LLM Hacking Agents use the same prompt mechanisms as regular LLM Bots, differing only in their input sources, so they're also vulnerable to prompt injection.

We've created our honeypot with embedded prompt-injection techniques inside it. These injections are designed to change the behavior of LLM Agents, but they can't be triggered by traditional software bots.

LLM Honeypot Diagram

Figure 2: Honeypot Objective

This allows us to:

  • Detect LLM-powered hacking attempts
  • Capture their system instructions
  • Analyze AI agents' behavior in the wild

Action Example:

This simplified example illustrates potential interactions with our honeypot server:

                
            

This multi-step detection allows us to reduce false positives by cross-referencing agent behaviors with prompt injection responses and temporal analysis, both detection efficiency and information gathering.
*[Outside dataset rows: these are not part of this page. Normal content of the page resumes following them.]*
/-- `WT_FROM_ENV` reads the reset envelope of slot 3 at `i / A_WT_LEN` into entry `i`, for every loop kind;
an empty slot 3 is refused (R243). -/
def Obligations.WtFromEnvSamplesTheShape : Prop :=
  ∀ (ch : BitVec 8) (s : State), ch.toNat < s.nCh →
    let c := ch.toNat
    let x := s.channel c
    (∀ e, (x.slot 3).env = some e → ∃ e' : Envelope,
      exec (.wtFromEnv ch) s = .next (okay (withChannel s c
        { withSlot x 3 { x.slot 3 with env := some e', peeks := (x.slot 3).peeks + x.active.wtLen } with
          wt := (List.range x.active.wtLen).map fun i : ℕ =>
            ((rewound e).peek s.params.envEps 0 ((i : ℚ) / x.active.wtLen)).1 }) 0) ∧
      e'.knots = e.knots ∧ e'.kind = e.kind ∧ e'.loopIn = e.loopIn ∧ e'.loopOut = e.loopOut ∧
      e'.decay = e.decay ∧ e'.release = false ∧ e'.captured = false ∧ e'.strayed = false) ∧
    ((x.slot 3).env = none → exec (.wtFromEnv ch) s = .next (failed s .badOperand 3))

/-! ## Envelopes (`41_envelope.md`) -/

/-- The five staging commands write the one field they name: a part of a staged knot, the loop payload, the
clamped decay (R157 to R159). -/
def Obligations.EnvStagingWritesOneField : Prop :=
  ∀ (ch : BitVec 8) (slot : BitVec 4) (k loopIn loopOut : BitVec 12) (imm : Word32) (interp : Interp)
    (kind : LoopKind) (hs : slot.toNat < 4) (s : State), ch.toNat < s.nCh →
    let c := ch.toNat
    let i : Fin 4 := ⟨slot.toNat, hs⟩
    let x := s.channel c
    let sl := x.slot i
    (k.toNat < s.params.kMax → ∃ m : Memory Word32,
      exec (.envKnotT ch slot k imm) s =
        .next (okay (withChannel s c (withSlot x i { sl with sknotTime := m })) 0) ∧
      Memory.read m k.toNat = some imm ∧
      ∀ j, j ≠ k.toNat → Memory.read m j = Memory.read sl.sknotTime j) ∧
    (k.toNat < s.params.kMax → ∃ m : Memory Word32,
      exec (.envKnotV ch slot k imm) s =
        .next (okay (withChannel s c (withSlot x i { sl with sknotValue := m })) 0) ∧
      Memory.read m k.toNat = some imm ∧
      ∀ j, j ≠ k.toNat → Memory.read m j = Memory.read sl.sknotValue j) ∧
    (k.toNat < s.params.kMax → ∃ m : Memory Interp,
      exec (.envKnotI ch slot k interp) s =
        .next (okay (withChannel s c (withSlot x i { sl with sknotInterp := m })) 0) ∧
      Memory.read m k.toNat = some interp ∧
      ∀ j, j ≠ k.toNat → Memory.read m j = Memory.read sl.sknotInterp j) ∧
    exec (.envLoop ch slot kind loopIn loopOut) s = .next (okay (withChannel s c (withSlot x i
      { sl with skind := kind, sloopIn := loopIn, sloopOut := loopOut })) 0) ∧
    exec (.envDecay ch slot imm) s = .next (okay (withChannel s c (withSlot x i
      { sl with sdecay := limit 0 1 ((imm.toInt : ℚ) / 65536) })) 0)

/-- `ENV_BUILD` of legal values installs the staged knots sorted by time, stably, with the staged loop
payload, reset, and sets `dirty` for slots 0 to 2 (R141, R160). -/
def Obligations.EnvBuildInstallsTheSortedKnots : Prop :=
  ∀ (ch : BitVec 8) (slot : BitVec 4) (imm : Word32)
    (hs : slot.toNat < 4) (s : State), ch.toNat < s.nCh →
    let c := ch.toNat
    let i : Fin 4 := ⟨slot.toNat, hs⟩
    let x := s.channel c
    let sl := x.slot i
    let knots := (List.range imm.toNat).map (stagedKnot s c i)
    1 ≤ imm.toNat → imm.toNat ≤ s.params.kMax → (∀ k ∈ knots, lowest i ≤ k.value ∧ k.value ≤ 1) →
    ∃ sorted : List Knot,
      exec (.envBuild ch slot imm) s = .next (okay (withChannel s c
        { withSlot x i
            { sl with
              env := some
                { knots := sorted, kind := sl.skind, loopIn := sl.sloopIn, loopOut := sl.sloopOut
                  decay := sl.sdecay, head := 0, release := false, captured := false
                  relTime := 0, relPos := 0, lastQuery := none, strayed := false } } with
          dirty := x.dirty || decide (slot.toNat ≤ 2) }) 0) ∧
      sorted.Pairwise (fun a b => a.time ≤ b.time) ∧
      ∀ t : ℚ, sorted.filter (fun k => decide (k.time = t)) = knots.filter (fun k => decide (k.time = t))

/-- `ENV_BUILD` with a value out of the slot's range fails whole, naming the first one; a knot count out of
range is refused (R160, R331, R333). -/
def Obligations.EnvBuildFailsWhole : Prop :=
  ∀ (ch : BitVec 8) (slot : BitVec 4) (imm : Word32)
    (hs : slot.toNat < 4) (s : State), ch.toNat < s.nCh →
    let c := ch.toNat
    let i : Fin 4 := ⟨slot.toNat, hs⟩
    (∀ j, j < imm.toNat → imm.toNat ≤ s.params.kMax →
      (∀ k < j, lowest i ≤ (stagedKnot s c i k).value ∧ (stagedKnot s c i k).value ≤ 1) →
      (stagedKnot s c i j).value < lowest i ∨ 1 < (stagedKnot s c i j).value →
      exec (.envBuild ch slot imm) s = .next (failed s .invalidEnvelope (BitVec.ofNat 64 j))) ∧
    (imm.toNat = 0 ∨ s.params.kMax < imm.toNat →
      exec (.envBuild ch slot imm) s = .next (failed s .badOperand 0))

/-- `ENV_CLEAR`, `ENV_RESET`, `ENV_RELEASE` and `ENV_PEEK` on a slot: the last three act on the envelope it
holds and refuse an empty slot (R161 to R164). -/
def Obligations.EnvSlotCommandsActOnTheEnvelope : Prop :=
  ∀ (ch : BitVec 8) (slot : BitVec 4) (imm : Word32)
    (hs : slot.toNat < 4) (s : State), ch.toNat < s.nCh →
    let c := ch.toNat
    let i : Fin 4 := ⟨slot.toNat, hs⟩
    let x := s.channel c
    let sl := x.slot i
    exec (.envClear ch slot) s = .next (okay (withChannel s c
      { withSlot x i { sl with env := none } with dirty := x.dirty || decide (slot.toNat ≤ 2) }) 0) ∧
    (∀ e, sl.env = some e →
      exec (.envReset ch slot) s =
        .next (okay (withChannel s c (withSlot x i { sl with env := some (rewound e) })) 0) ∧
      exec (.envRelease ch slot) s = .next (okay (withChannel s c
        (withSlot x i { sl with env := some { e with release := true } })) 0) ∧
      let a := e.peek s.params.envEps (Config.strayPeek ch.toNat slot.toNat sl.peeks) ((imm.toInt : ℚ) / 65536)
      exec (.envPeek ch slot imm) s = .next (okay (withChannel s c
        (withSlot x i { sl with env := some a.2, peeks := sl.peeks + 1 }))
        (BitVec.ofNat 64 (fixed16 a.1).toNat))) ∧
    (sl.env = none →
      exec (.envReset ch slot) s = .next (failed s .badOperand 0) ∧
      exec (.envRelease ch slot) s = .next (failed s .badOperand 0) ∧
      exec (.envPeek ch slot imm) s = .next (failed s .badOperand 0))

/-- At or before the first knot every query answers the first value, whatever the loop kind and the flags,
and changes nothing the rules name (R144; that it does so for LoopPoints and Echo also after the query times
have gone backwards is the model's choice, log 9). -/
def Obligations.PeekHoldsTheFirstValue : Prop :=
  ∀ (e : Envelope) (k : Knot) (rest : List Knot) (eps time free : ℚ),
    e.knots = k :: rest → time ≤ k.time →
    (e.peek eps free time).1 = k.value ∧
    { (e.peek eps free time).2 with lastQuery := e.lastQuery, strayed := e.strayed } = e

/-- Kind None after the first knot: between two neighbouring knots the left one's interpolation, at or
after the last knot its value (R145, R146, R148). -/
def Obligations.PeekInterpolatesBetweenKnots : Prop :=
  ∀ (e : Envelope) (eps time free : ℚ), e.kind = .hold →
    e.knots.Pairwise (fun a b => a.time ≤ b.time) →
    (∀ a b : Knot, ∀ before after : List Knot, e.knots = before ++ a :: b :: after →
      e.first < time → a.time ≤ time → time < b.time →
      (e.peek eps free time).1 =
        match a.interp with
        | .step => a.value
        | .linear => a.value + (b.value - a.value) * ((time - a.time) / (b.time - a.time))) ∧
    (∀ b : Knot, e.knots.getLast? = some b → e.first < time → b.time ≤ time →
      (e.peek eps free time).1 = b.value)

/-- Kind Repeat: the curve up to the last knot, from there on the curve folded into its range, so that a
time of the curve and one whole length later answer the same; a range no wider than the threshold holds the
last value (R147, R149). -/
def Obligations.RepeatIsPeriodic : Prop :=
  ∀ (e : Envelope) (eps time free free' : ℚ), e.kind = .cycle → 0 ≤ eps →
    let d := e.last - e.first
    (e.first < time → time < e.last → (e.peek eps free time).1 = (e.curveAt time).1) ∧
    (e.first < time → e.last ≤ time → eps < d →
      (e.peek eps free time).1 = (e.curveAt (e.first + d * Int.fract ((time - e.last) / d))).1) ∧
    (e.first ≤ time → time < e.last → eps < d →
      (e.peek eps free time).1 = (e.peek eps free' (time + d)).1) ∧
    (∀ l, e.knots.getLast? = some l → e.first < time → e.last ≤ time → d ≤ eps →
      (e.peek eps free time).1 = l.value ∧
      { (e.peek eps free time).2 with lastQuery := e.lastQuery, strayed := e.strayed } = e)

/-- LoopPoints and Echo before the release is captured, with query times that do not go backwards: the
attack plays once, also with the release armed, and captures nothing; from the start of the loop on the
curve is folded into the loop, so that it plays on to the loop's end and then repeats with the loop's width
as period; a loop no wider than the threshold, or reversed, holds the value of its end (R147, R150 to R152,
R155). -/
def Obligations.SustainRepeatsTheLoop : Prop :=
  ∀ (e : Envelope) (i o : ℕ) (a b : Knot) (eps time free free' : ℚ),
    e.kind = .loopPoints ∨ e.kind = .echo → e.release = false ∨ e.captured = false →
    e.strayed = false → (∀ u, e.lastQuery = some u → u ≤ time) → 0 ≤ eps → e.first < time →
    i = min e.loopIn.toNat (e.knots.length - 1) → o = min e.loopOut.toNat (e.knots.length - 1) →
    e.knots[i]? = some a → e.knots[o]? = some b →
    let w := b.time - a.time
    let after := (e.peek eps free time).2
    (time < a.time → (e.peek eps free time).1 = (e.curveAt time).1 ∧ after.captured = e.captured ∧
      after.relTime = e.relTime ∧ after.relPos = e.relPos) ∧
    (a.time ≤ time → eps < w →
      (e.peek eps free time).1 = (e.curveAt (a.time + w * Int.fract ((time - a.time) / w))).1 ∧
      (time < b.time → (e.peek eps free time).1 = (e.curveAt time).1) ∧
      (e.peek eps free (time + w)).1 = (e.peek eps free' time).1) ∧
    (a.time ≤ time → w ≤ eps → (e.peek eps free time).1 = b.value) ∧
    (e.release = false →
      after.captured = e.captured ∧ after.relTime = e.relTime ∧ after.relPos = e.relPos)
Example of Honeypot Pipeline

Figure: Example of the Honeypot Pipeline

Software bots are unable to pass the human-like questions, while humans are unable to respond too quickly.

How Detection Works

Distinguishing LLM Agents from Regular Bots

We employ two primary methods:

  1. Prompt injections to alter behavior
  2. Questions requiring human-like intelligence

For example, the question 'What sound do cats make?' requires understanding human abstractions to answer.
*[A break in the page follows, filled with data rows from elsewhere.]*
-- ==== Sys2Proof/Laws/Memory.lean ====
section
/-! SUPPORT. The staging RAMs (`20_memory.md` R70, R71): a read after a write, and the canonical form. -/

namespace Sys2Proof.Laws

open Sys2Proof Sys2Proof.Machine

variable {α : Type}

@[simp] theorem Memory.read_nil (i : ℕ) : Memory.read ([] : Memory α) i = none := rfl

/-- A read of the entry written answers the value written. -/
@[simp] theorem Memory.read_write_same (m : Memory α) (i : ℕ) (v : α) :
    Memory.read (Memory.write m i v) i = some v := by
  induction m with
  | nil => simp [Memory.write, Memory.read]
  | cons p m ih =>
    obtain ⟨j, u⟩ := p
    unfold Memory.write
    split
    · simp [Memory.read]
    · split
      · simp [Memory.read]
      · next h => simp [Memory.read, h, ih]

/-- A write leaves every other entry alone. -/
theorem Memory.read_write_other (m : Memory α) {i j : ℕ} (v : α) (h : j ≠ i) :
    Memory.read (Memory.write m i v) j = Memory.read m j := by
  induction m with
  | nil => simp [Memory.write, Memory.read, h]
  | cons p m ih =>
    obtain ⟨k, u⟩ := p
    unfold Memory.write
    split
    · simp [Memory.read, h]
    · split
      · next hik => subst hik; simp [Memory.read, h]
      · simp only [Memory.read, ih]

/-- The indices after a write: those before, and the one written. -/
theorem Memory.mem_write_keys (m : Memory α) (i : ℕ) (v : α) (j : ℕ) :
    j ∈ (Memory.write m i v).map Prod.fst ↔ j = i ∨ j ∈ m.map Prod.fst := by
  induction m with
  | nil => simp [Memory.write]
  | cons p m ih =>
    obtain ⟨k, u⟩ := p
    unfold Memory.write
    split
    · simp
    · split
      · next h => subst h; simp
      · simp only [List.map_cons, List.mem_cons, ih]; tauto

/-- The empty staging RAM, as after reset, is in canonical form. -/
theorem Memory.wf_nil (size : ℕ) : Memory.wf size ([] : Memory α) := by simp [Memory.wf]

/-- Every write below the capacity keeps the canonical form. -/
theorem Memory.wf_write {size : ℕ} {m : Memory α} (hm : Memory.wf size m) {i : ℕ} (v : α) (hi : i < size) :
    Memory.wf size (Memory.write m i v) := by
  refine ⟨?_, ?_⟩
  · have hp := hm.1
    clear hm
    induction m with
    | nil => simp [Memory.write]
    | cons p m ih =>
      obtain ⟨k, u⟩ := p
      simp only [List.map_cons, List.pairwise_cons] at hp
      unfold Memory.write
      split
      · next h =>
        simp only [List.map_cons, List.pairwise_cons, List.mem_cons]
        refine ⟨?_, hp⟩
        rintro j (rfl | hj)
        · exact h
        · exact h.trans (hp.1 j hj)
      · split
        · next h => subst h; simpa using hp
        · next h1 h2 =>
          simp only [List.map_cons, List.pairwise_cons]
          refine ⟨fun j hj => ?_, ih hp.2⟩
          rw [Memory.mem_write_keys] at hj
          rcases hj with rfl | hj
          · omega
          · exact hp.1 j hj
  · intro j hj
    rw [Memory.mem_write_keys] at hj
    rcases hj with rfl | hj
    · exact hi
    · exact hm.2 j hj

/-- Two canonical RAMs that read the same are the same data. -/
theorem Memory.ext {size : ℕ} {m m' : Memory α} (hm : Memory.wf size m) (hm' : Memory.wf size m')
    (h : ∀ i, Memory.read m i = Memory.read m' i) : m = m' := by
  have hnone : ∀ (l : Memory α) (k : ℕ), (∀ j ∈ l.map Prod.fst, k < j) → Memory.read l k = none := by
    intro l
    induction l with
    | nil => intros; rfl
    | cons p l ih =>
      intro k hk
      obtain ⟨j, u⟩ := p
      simp only [List.map_cons, List.mem_cons] at hk
      have := hk j (.inl rfl)
      simp only [Memory.read]
      rw [if_neg (by omega)]
      exact ih k fun i hi => hk i (.inr hi)
  have hp := hm.1
  have hp' := hm'.1
  clear hm hm'
  induction m generalizing m' with
  | nil =>
    cases m' with
    | nil => rfl
    | cons p m' => simpa [Memory.read] using h p.1
  | cons p m ih =>
    obtain ⟨j, u⟩ := p
    cases m' with
    | nil => simpa [Memory.read] using h j
    | cons p' m' =>
      obtain ⟨j', u'⟩ := p'
      simp only [List.map_cons, List.pairwise_cons] at hp hp'
      have hj : j = j' := by
        rcases Nat.lt_trichotomy j j' with hlt | heq | hgt
        · have h1 := h j
          rw [hnone ((j', u') :: m') j (by
            simp only [List.map_cons, List.mem_cons]
            rintro i (rfl | hi)
            · exact hlt
            · exact hlt.trans (hp'.1 i hi))] at h1
          simp [Memory.read] at h1
        · exact heq
        · have h1 := h j'
          rw [hnone ((j, u) :: m) j' (by
            simp only [List.map_cons, List.mem_cons]
            rintro i (rfl | hi)
            · exact hgt
            · exact hgt.trans (hp.1 i hi))] at h1
          simp [Memory.read] at h1
      subst hj
      have hu : u = u' := by simpa [Memory.read] using h j
      subst hu
      congr 1
      refine ih ?_ hp.2 hp'.2
      intro i
      by_cases hi : i = j
      · subst hi
        rw [hnone m i hp.1, hnone m' i hp'.1]
      · simpa [Memory.read, hi] using h i

end Sys2Proof.Laws
end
However, this prompt can also be passed by people pretending to be LLM.

Distinguishing LLM Agents from Pretending Humans

The key factor here is time:

  • LLMs can quickly answer questions about unrelated facts
  • Humans need more time to process and respond
  • Most agents spend on average less than 1.5 seconds per command
  • Humans typically require more time, especially for complex queries
Time Analysis of Bot vs Human Responses

Figure 3: Time Intervals per Command for LLM Agents (0-2 seconds)

Mission

We hope this project will improve awareness of AI hacking agents and their current risks by understanding how they are used in the real world and studying their algorithms in the wild.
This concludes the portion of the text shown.